September
17, 1999 | Stunned disbelief is the only rational response to Breakfast
of Champions, a ghastly misfire that brings out the self-indulgent
worst in everyone involved. The scenario, based on a cult-fave novel
written by Kurt Vonnegut Jr. in the 1970s, has been updated to unfold
in a contemporary Middle American milieu. But the time-warping doesn't
help: At its frequent worst, the movie reeks of the anything-goes sophomoric
social satire that prevailed in the lesser counterculture comedies of
20 and 30 years ago.
Bruce
Willis makes an admirable but ill-advised effort to demonstrate his
versatility in the lead role of Dwayne Hoover, the kind of flamboyant
car dealer who achieves local superstardom by appearing in his own cheesy
commercials. Dwayne is imploding under the pressure of discontent and
self-doubt, and losing his tenuous grip on what passes for sanity in
Midland City. And yet, for all his suicidal tendencies and hallucinatory
fantasies, he is a paragon of mental normalcy compared to most of the
folks around him.
Celia
(Barbara Hershey), Dwayne's wife, is a pill-popping zombie who blisses
out on the feel-good fantasies offered in television ads - yes, even
those featuring her husband - while Bunny (Lukas Haas), their son, is
a pompadoured lounge singer who croons in a hotel bar. Harry Le Sabre
(Nick Nolte), Dwayne's best friend and employee, lives in constant dread
of being discovered as a transvestite. Francine (Glenne Headly), Dwayne's
indefatigably chipper secretary, eagerly agrees to lunchtime assignations
with her boss - in the hope that he will finance her dream project,
a fast-food chicken outlet.
And
then there's Wayne Hoobler (Omar Epps), just out of prison and maniacally
obsessed with working for, or simply being near, his kinda-sorta namesake.

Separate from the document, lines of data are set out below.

/-- Writing GRP_STAT with EVT set clears EVT, and the group's bit of EVT_MAP with it (R201). -/
def evtClear (fn g w : Nat) (s : State) : State :=
  let s := s.writeWord fn 0x10 g 0x048 .base w
  if bit w 19 then
    let m := s.rw SRCB.EVT_MAP (g / 32)
    s.ww SRCB.EVT_MAP (m - (m &&& 2 ^ (g % 32))) (g / 32)
  else s
def wSrcb (fn off : Nat) (base : Bool) (w : Nat) (s : State) : State :=
  let g := s.rd SRCB.GRP_SEL_GROUP fn
  if off < 0x100 then
    if may (actsAs fn) (s.grpOwner g) = false then s
    else if off = 0x044 then
      if base ∧ bit w 31 then regRelock fn w s else if g < 3 then s else s.writeRW SRCB.GRP_CFG w g
    else if off = 0x048 then (if base then evtClear fn g w s else s)
    else if off = 0x074 then (if base ∧ bit w 0 then clrAt 0x10 g s else s)
    else s
  else if isPF0 fn = false then s
  else if off = 0x104 then regI2sBindWrite fn w s
  else regPut fn 0x10 0 off base w s

/-- The selector and the flags of an X-in (R207, R209, R233). -/
def wXin (fn off : Nat) (base : Bool) (w : Nat) (s : State) : State :=
  let x := s.rd XPNT.IN_IDX_XIN fn
  if off = 0x054 then
    if base = false then s
    else
      let s := if bit w 0 then (if may (actsAs fn) (s.xinOwner x) then clrAt 0x11 x s else selDeny fn s) else s
      if bit w 1 then clrAt 0x11 (4096 + actsAs fn) s else s
  else if may (actsAs fn) (s.xinOwner x) = false then selDeny fn s
  else if base = false then s
  else if off = 0x044 then
    if selOk (w % 2 ^ 16) = false then selErr fn s
    else if s.selMay (actsAs fn) (w % 2 ^ 16) = false then selDeny fn s
    else pendLevel (s.writeWord fn 0x11 x 0x044 .base w)
  else pendLevel (s.writeWord fn 0x11 x off .base w)
def wXpnt (fn off obj : Nat) (base : Bool) (w : Nat) (s : State) : State :=
  if off < 0x058 then wXin fn off base w s
  else if off = 0x058 ∨ off = 0x064 then regPut fn 0x11 obj off base w s
  else if isPF0 fn then regPut fn 0x11 obj off base w s
  else s

def wScne (fn off obj : Nat) (base : Bool) (w : Nat) (s : State) : State :=
  if off = 0x044 then (if base then (if bit w 31 then regNow fn w s else tdWrite fn 0x044 w s) else s)
  else if off = 0x048 ∨ off = 0x04C then (if base then tdWrite fn off w s else s)
  else if off = 0x050 then
    if s.tdDefined obj ∧ may (actsAs fn) (s.tdOwner obj) = false then s else regPut fn 0x12 obj off base w s
  else if off = 0x064 then
    if base then
      let s := if bit w 31 then regDefine fn w s else s
      if bit w 30 then regRelease fn w s else s
    else s
  else regPut fn 0x12 obj off base w s

/-- A register of a snapshot set (R285): an enabled set keeps its configuration. -/
def wSnap (fn set off : Nat) (base : Bool) (w : Nat) (s : State) : State :=
  if off = 0x300 then regSnapCtlWrite fn set w s
  else if s.setMay (actsAs fn) set = false then s
  else if off = 0x324 ∨ off = 0x330 then regPut fn 0x13 set off base w s
  else if s.rb METR.SNAP_CTL_EN set then
    if (regPut fn 0x13 set off base w s).gw 0x13 set off = s.gw 0x13 set off then s else s.wb METR.SNAP_STAT_CFG_ERR true set
  else snapPut set [⟨off, set, 0, w⟩] s
def wMetr (fn off i : Nat) (base : Bool) (w : Nat) (s : State) : State :=
  if off = 0x044 then (if base then regClrHold fn w s else s)
  else if off = 0x060 then (if base then regHoldClrAll fn w s else s)
  else if 0x300 ≤ off then wSnap fn i off base w s
  else if isPF0 fn = false ∨ (off = 0x0C0 ∧ gateProfOk w = false) then s
  else regPut fn 0x13 i off base w s

def wSapg (fn grp off i : Nat) (base : Bool) (w : Nat) (s : State) : State :=
  if off = 0x040 then (if base then regGrpStart fn grp w s else s)
  else if off = 0x100 then i2sCtlWrite (4 * grp + i) w s
  else if off = 0x128 then (if base ∧ bit w 0 then clrAt (0x14 + grp) i s else s)
  else if off = 0x12C then i2sNomWrite (4 * grp + i) w s
  else if (off = 0x108 ∨ off = 0x10C) ∧ txSelOk (w % 65536) = false then s
  else regPut fn (0x14 + grp) i off base w s
def wAesp (fn off i : Nat) (base : Bool) (w : Nat) (s : State) : State :=
  if off = 0x100 then arCtlWrite i w s
  else if off = 0x128 then (if base ∧ bit w 0 then clrAt 0x18 i s else s)
  else if off = 0x12C then arNomWrite i w s
  else if off = 0x900 then atCtlWrite i w s
  else if (off = 0x908 ∨ off = 0x90C) ∧ txSelOk (w % 65536) = false then s
  else regPut fn 0x18 i off base w s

Call him a benign stalker, and you won't be far off the mark.
With
so many oddballs in Dwayne's orbit, it is perfectly understandable that
he feels the need to search elsewhere for sagacious advice about the
meaning of life. Kilgore Trout (Albert Finney), a cranky sci-fi writer
who's invited to appear at Midland City's first annual arts festival,
provides a couple of fortune-cookie aphorisms to soothe Dwayne's troubled
spirit. That may not be much, but - mercifully, thankfully - it's enough
to end the movie.
Breakfast
of Champions was written and directed by Alan Rudolph, whose very
best films (Choose Me, Trouble in Mind, Afterglow) are gracefully
melancholy romantic fantasias. But there is nothing graceful about this
ham-handed, lead-footed disaster. The actors are encouraged to go way
over the top, and then a bit higher, while Rudolph tightly focuses on
each twitchy, eye-popping excess. At one point, Nolte - who fared much
better in another Vonnegut adaptation, Mother Night - interrupts
his ravenous scenery chewing to lean toward the camera and noisily snort
from a nasal sprayer. It's a toss-up as to which is more embarrassing:
Nolte's desperate mugging, or Rudolph's encouragement of such behavior.
To
say anything more about this debacle would be needlessly unkind.